# The sign problem is not caused by rapid oscillations

It’s tempting to think that the sign problem is due to rapid oscillations of the integrand. In fact, the Wikipedia article on the topic basically says as much:

In applied mathematics, the numerical sign problem is the problem of numerically evaluating the integral of a highly oscillatory function of a large number of variables.

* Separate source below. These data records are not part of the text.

-- ==== Sys2Proof/Machine/Barrier.lean ====
section
/-!
DEFINITION. Machine/Barrier.lean: the steps of a staged run, barriers, system barriers, the start of a run, and the recovery of a hung region
(10_staged_mode.md R263, R267 to R273; 12 R315, R319; 02 R43, R44; 15 R391).
-/
namespace Sys2Proof.Machine

def fStageTimeout : Fld := ⟨0x200, 1, 1⟩
def fStageMissing : Fld := ⟨0x200, 2, 6⟩
def fStageStep : Fld := ⟨0x200, 8, 10⟩
def fStageCycles : Fld := ⟨0x204, 0, 32⟩
def fStageBarriers : Fld := ⟨0x208, 0, 32⟩
def fTkLead : Fld := ⟨0x2108, 0, 16⟩
def fTkBarrierN : Fld := ⟨0x2108, 16, 11⟩
def fTkNacks : Fld := ⟨0x210C, 0, 16⟩
def fTkBarrierSeq : Fld := ⟨0x210C, 16, 16⟩

/-! ### Opening a step (R263, R268, R269) -/

def stepsOf (s : State) : List StageStep :=
  match s.image with
  | some im => im.steps
  | none => []

def stepAt (s : State) (i : Nat) : StageStep := (stepsOf s).getD i ⟨0, false, false, false, true, 0⟩

/-- The commits that wait for the release take effect (R214, R268). -/
def commitWaiting (s : State) : State :=
  s.regions.foldl (fun t e => if e.2.requestAt.isSome then finishCommit t e.1 else t) s

/-- SWAP: HALF toggles, and bit 8 of every menu base inverts (R263). -/
def swapHalves (s : State) : State := { s.setFld fHalf (1 - s.fld fHalf) with baseSwap := !s.baseSwap }

/-- The address of one side advances by the bytes of the previous arming in the crossing (R268). -/
def advanceSide (s : State) (r i : Nat) (dst : Bool) : State :=
  let a := descBase r i + (if dst then 8 else 0)
  let k := s.fld ⟨descBase r i + 0x2C, if dst then 6 else 3, 3⟩
  let n := (s.desc r i).armed
  let v := s.fld ⟨a, 0, 32⟩ + 2 ^ 32 * s.fld ⟨a + 4, 0, 16⟩
  let w := match k with
    | 2 => v
    | 6 => v + 4096 * n
    | _ => v + n
  (s.setFld ⟨a, 0, 32⟩ (w % 2 ^ 32)).setFld ⟨a + 4, 0, 16⟩ (w / 2 ^ 32)

/-- One descriptor of the ARM mask is armed (R268). -/
def armStep (s : State) (r i : Nat) : State :=
  let c := (s.raw (descBase r i + 0x2C)).toNat
  let s1 := if bits c 11 1 = 1 then advanceSide s r i false else s
  armDesc (if bits c 12 1 = 1 then advanceSide s1 r i true else s1) r i

/-- The ARM mask of a step over the regions that a channel occupies (R268). -/
def armMask (s : State) (m : Word64) : State :=
  ((List.range 64).filter (fun r => !s.idleRegion r)).foldl (fun t r =>
    ((List.range 64).filter (fun i => m.getLsbD i)).foldl (fun x i => armStep x r i) t) s

/-- A crossing's first arming advances by nothing: no descriptor has been armed in it (R268). -/
def forgetArmed (s : State) : State :=
  { s with regions := mmap {} (fun v => { v with descs := mmap {} (fun d => { d with armed := 0 }) v.descs }) s.regions }

/-- When step 0 opens every descriptor's addresses reload from the image (R268). -/
def reloadDescs (s : State) : State :=
  match s.image with
  | none => forgetArmed s
  | some im => im.descInit.foldl (fun t e =>
      [0, 1, 2, 3, 7, 8].foldl (fun x j => x.setRaw (descBase e.1 e.2.1 + 4 * j) (e.2.2.getD j 0)) t) (forgetArmed s)

/-- The menu that SELECT_MENU named in a staged run takes force (04 R108, 13 R343). -/
def takeMenu (s : State) : State :=
  match s.stage.menu with
  | none => s
  | some m => { s with clock := { s.clock with menus := m :: s.clock.menus.drop 1 }, stage := { s.stage with menu := none, inForce := m } }

/-- A step opens at cycle t (R268): commits, SWAP, CACHE_INV and arming, in this order; word 1 of every timetable issues by ANCHOR. -/
def openStep (s : State) (i left t : Nat) : State :=
  let x := stepAt s i
  let s1 := { s.at t with
    stage := { s.stage with
      running := true
      step := i
      left := left
      releasedAt := t
      firstArrival := none
      lastArrival := none
      sysWait := false }
    regions := mmap {} (fun v => { v with arrived := false }) s.regions }
  let s2 := commitWaiting ((if i = 0 then reloadDescs s1 else s1).setFld fStageStep i)
  let s3 := if x.swap then swapHalves s2 else s2
  let s4 := if x.cacheInv then (List.range 64).foldl invalidateCache s3 else s3
  armMask (if i = 0 then takeMenu s4 else s4) x.armMask

/-- The step that the next release opens, with the runs it then has left (R269). -/
def nextStep (s : State) : Nat × Nat :=
  let st := s.stage
  if 0 < st.left then (st.step, st.left - 1)
  else
    let n := if (stepAt s st.step).last then 0 else st.step + 1
    (n, (stepAt s n).rpt)

/-- The barrier is released at cycle t: the next step opens, or a run that DISARM stops ends at the opening of step 0 (R268, R269, 13 R346). -/
def releaseBarrier (s : State) (t : Nat) : State :=
  let n := nextStep s
  let s1 := s.bump fStageBarriers
  if decide (n.1 = 0) && decide (s.stage.left = 0) && s.run.step0Stop.isSome then
    endRun (tidyWay { s1.at t with way := mmap {} stopWay s1.way })
  else openStep s1 n.1 n.2 t

/-! ### The start of a run (02 R43, R44) -/

/-- RUN_START_EFFECT: on an armed package with no run started the run starts, and a staged run opens its first step (02 R43, R269); with a
RUN_STOP just taken at the same crossing it restarts (R44); otherwise it is ignored and counted (R43, R44). -/
def execRunStartEffect (s : State) : Res :=
  match dueCmd s .runStart with
  | none => .next s
  | some _ =>
    let s1 := dropCmd s .runStart
    if s1.armed && s1.run.restart then .next (beginRun s1)
    else if s1.armed && !s1.run.started then
      let s2 := armLanes (beginRun s1)
      .next (if s2.stagedImage then openStep s2 0 (stepAt s2 0).rpt s2.clock.xstart else s2)
    else .next (s1.bump fCmdErr)

/-! ### Leaves (R267) -/

/-- What a region's leaf waits for: an enabled agent that is not at SYNC, a descriptor at work (R267, R273). -/
def waitsUnits (s : State) (r : Nat) : Bool := !regionAtSync s r
def waitsDescs (s : State) (r : Nat) : Bool := (s.region r).descs.any (fun e => e.2.running.isSome || e.2.queued.isSome)

/-- The leaf has arrived; that of an idle region always has (R267). -/
def leafIn (s : State) (r : Nat) : Bool := s.idleRegion r || (s.region r).arrived
def allIn (s : State) : Bool := (List.range 64).all (leafIn s)

/-- A SYS flit on the groups of DOWN (12 R315). -/
def sendDown (s : State) (fields : Nat) : State :=
  if s.is fDownEn then
    let m := s.fld fDownMc
    ((mcMembers s m).filter (fun i => !s.is (fMemLocal m i))).foldl (fun t i => sendSys t (t.fld (fMemSite m i)) (t.fld (fMemLead m i)) fields) s
  else s

/-- A SYS flit toward the timekeeper (12 R315). -/
def sendUp (s : State) (fields : Nat) : State := if s.is fUpEn then sendSys s (s.fld fUpSite) (s.fld fUpLead) fields else s

/-- In squall a release of a staged run is later by the cycles that passed from the release before to the arrival of the last leaf (15 R391). -/
def squallDelay (s : State) : Nat :=
  match s.stage.lastArrival with
  | some a => if squallLimits s then a - s.stage.releasedAt else 0
  | none => 0

/-- The timekeeper has released the package's system barrier: a SYSTEM step, or one of BARRIER_TEST (12 R319, 13 R346). -/
def releaseSystem (s : State) (seq : Nat) : State :=
  if s.stage.sysWait && decide (s.stage.barrierSeq % 65536 = seq) then
    let s1 := { s with stage := { s.stage with barrierSeq := s.stage.barrierSeq + 1, sysWait := false } }
    if s1.stage.running then releaseBarrier s1 (s1.clock.now + squallDelay s1) else s1.bump fStageBarriers
  else s

/-- The timekeeper counts an arrival; at BARRIER_N distinct senders it sends RELEASE down and releases its own barrier (12 R319). A sequence
number stays known for the next 64, so that a second ARRIVE is ignored. -/
def countArrival (s : State) (sender : Nat) (seq : BitVec 16) : State :=
  let old := ((s.sys.arrivals.find? (fun e => decide (e.1 = seq))).map (·.2)).getD []
  let need := max 1 (s.fld fTkBarrierN)
  if old.contains sender || decide (need ≤ old.length) then s
  else
    let new := old ++ [sender]
    let s1 := { s with sys := { s.sys with
      arrivals := ((seq, new) :: s.sys.arrivals.filter (fun e => decide (e.1 ≠ seq))).take 64 } }
    if new.length < need then s1
    else
      releaseSystem (sendDown (s1.setFld fTkBarrierSeq seq.toNat) (sysFields 0x06 [(8, seq.toNat)])) seq.toNat

/-- All 64 leaves have arrived at a SYSTEM step: ARRIVE goes to the timekeeper (12 R319). -/
def arriveSystem (s : State) : State :=
  let seq := s.stage.barrierSeq % 65536
  let s1 := { s with stage := { s.stage with sysWait := true } }
  if s.is fTkActive then countArrival s1 (s.fld fPkgNum) (BitVec.ofNat 16 seq)
  else sendUp s1 (sysFields 0x05 [(16, s.fld fPkgNum), (26, seq)])

/-- LEAF_ARRIVE (R267, 12 R319). -/
def execLeafArrive (r : RegionIx) (s : State) : Res :=
  if s.runs && s.stage.running && !leafIn s r.val && !waitsUnits s r.val && !waitsDescs s r.val then
    let s1 := s.setRegion r.val { s.region r.val with arrived := true }
    let s2 := { s1 with stage := { s1.stage with firstArrival := some (s1.stage.firstArrival.getD s.clock.now) } }
    if allIn s2 then
      let s3 := { s2 with stage := { s2.stage with lastArrival := some s.clock.now } }
      .next (if (stepAt s3 s3.stage.step).system then arriveSystem s3 else s3)
    else .next s2
  else .next s

/-- BARRIER_RELEASE: 40 cycles after the last leaf arrived; in squall later by the time that passed from the release before to the last arrival
(R267, R268, 15 R391). A SYSTEM step is released by its timekeeper instead. -/
def execBarrierRelease (s : State) : Res :=
  match s.stage.lastArrival with
  | none => .next s
  | some a =>
    if !(s.runs && s.stage.running && allIn s) || (stepAt s s.stage.step).system then .next s
    else .next (releaseBarrier s (a + 40 + squallDelay s))

/-- BARRIER_TIMEOUT: PKG_STAGE_TIMEOUT cycles after the first leaf arrived the barrier has not released (R270). -/
def execBarrierTimeout (s : State) : Res :=
  match s.stage.firstArrival with
  | none => .next s
  | some a =>
    let n := s.fld fStageCycles
    if !s.stage.running || decide (n = 0) then .next s
    else
      let s1 := (s.at (a + n)).mark fStageTimeout
      .next (match (List.range 64).find? (fun r => !leafIn s r) with
        | some r => s1.setFld fStageMissing r
        | none => s1)

/-! ### Recovery (R272) -/

/-- A named unit stops: its banks are cleared with the bad flag set, its port queues purged, and it waits at SYNC (R272). -/
def recoverUnit (s0 : State) (g : Nat) : State :=
  let s := chargeWait s0 (.dot (Fin.ofNat 4096 g))
  let u := s.unit g
  let s1 := s.setUnit g { u with
    play := ⟨0, s.clock.now, .sync⟩
    gb := List.replicate 4 { bad := true }
    mb := List.replicate 16 { bad := true }
    flight := [] }
  [Port.north, .east, .south, .west].foldl (fun t p => purgeQueue t (.port (Fin.ofNat 4096 g) p)) s1

/-- GO: the named units and the descriptors they own are recovered (R272, R273). -/
def recoverRegion (s : State) (r : Nat) (v : Word32) : State :=
  let units := (List.range 8).filter (fun i => v.getLsbD i)
  let c := bits v.toNat 8 3
  let arb : ArbId := .cache (Fin.ofNat 64 r)
  let s1 := preemptArb (abandonMiss ((s.setFld ⟨regionBase r + 0x1304, 0, 8⟩ (bits v.toNat 0 8)).setFld ⟨regionBase r + 0x1304, 8, 3⟩ c) r) arb
  let owned := (s1.region r).descs.filter (fun e => match e.2.running with
    | some x => decide (snapOwner x / 8 = c) && units.contains (snapOwner x % 8)
    | none => false)
  let s2 := owned.foldl (fun t e => abortDesc t r e.1) s1
  let s3 := units.foldl (fun t u => withdrawRequest t arb (.unit (Fin.ofNat 64 (8 * c + u)))) s2
  let s4 := units.foldl (fun t u => recoverUnit t (64 * r + 8 * c + u)) s3
  endTransaction s4 arb

/-- GO (R272). -/
def execRecoverGo (r : RegionIx) (v : Word32) (s : State) : Res := .next (if s.recovery then s else recoverRegion s r.val v)

end Sys2Proof.Machine
end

It’s easy to pick up on this intuition. An easy way to obtain a sign problem in one dimension is to consider the integral $$ I(\xi) = \int dx\; e^{-x^2}\cos\left(\xi x\right)\text. $$ This integral has no sign problem at $\xi = 0$, of course, and the sign problem gets exponentially worse as we increase $|\xi|$. Simultaneously, the oscillations of the integrand get more and more rapid.

As far as I can tell, though, the general intuition that rapid oscillations are the fundamental cause of the “hard” sign problem is just *not true*.

Let’s start looking at another unrealistic example in one dimension. I won’t bother finding a “nice” analytic form to demonstrate, because the difficulty of the sign problem does not usually have anything to do with the analytic structure of the integrand. Here’s a simple integrand with a sign problem:
$$
f(x) = e^{-|x|}\begin{cases}
1&x \le 0\\

\epsilon-1&x > 0
\end{cases}
$$
The integral $\int f$ is proportional to $\epsilon$, while the quenched integral is always of order unity. As a result, we have $\langle\sigma\rangle \sim \epsilon$, and the sign problem can be made arbitrarily bad without ever making the oscillations more rapid. A similar example is the integral of $\epsilon + \cos \theta$ that features here. The mean-field restriction of the Thirring model has similar behavior, see here.

What creates the sign problem in all these cases is not the rapidness of the oscillations, but rather the fact that there are two regions that cancel each other. One region has positive sign, one has negative sign, and in order to work out the cancellations to decide whether the net integral is positive or negative, each region’s integral must be measured to very high precision. This problem is independent of the shapes of the regions. Even when we know exactly how to sample from the positive region alone, and exactly how to sample from the negative region alone, we still cannot solve the sign problem easily!

Now, these are only one-dimensional integrals, and have little to do with the interesting “physical” sign problems. What about a realistic example? Let’s consider a scalar path integral obtained by Trotterizing $e^{-i H t}$ for the harmonic oscillator (although little would change if we switched to an interacting scalar field theory). The path integral is
$$
\int \mathcal D \phi\; e^{i S}\text{, with }
S = \int dx\; \frac 1 2 \left(\partial\phi\right)^2 - \frac{m^2}{2} \phi^2
$$
This is a pretty typical example of a sign problem that’s hard to solve in practice. Does it feature rapid oscillations of the integrand? The “speed” with which the integrand is oscillating is easily measured by the derivative of the imaginary part of the action: $\frac{\partial}{\partial \phi} S_I$. This is not particularly large! In fact, this derivative gets no larger as we increase the number of sites on the lattice, while the sign problem is exponentially bad in the number of sites. Meanwhile, this derivative *does* become large as we take $m$ to be small, which does not make the sign problem particularly worse.

One last way to phrase this, hearkening back to what I said earlier about the sign problem being independent of the shapes of the positive and negative regions. Suppose you are asked not to calculate an integral, but a sum of two integrals: $$ \sigma = \int dx\;f(x) + \int dy\;g(y)\text. $$ Each integrand by itself is perfectly well behaved and sign-problem-free. However, $f(x) < 0$ for all $x$, and $g(y) > 0$ for all $y$. Can you compute the sum efficiently? Monte Carlo methods will yield each integral individually with some error bars — which will overlap, so we will have a hard time deciding whether $\sigma > 0$. You can try pairing points off, but in general $f(x) + g(x)$ may be positive or negative, so we just create an ordinary sign problem again unless we know of a special pairing with nice properties.

And, of course, this sort of sign problem has no oscillations at all.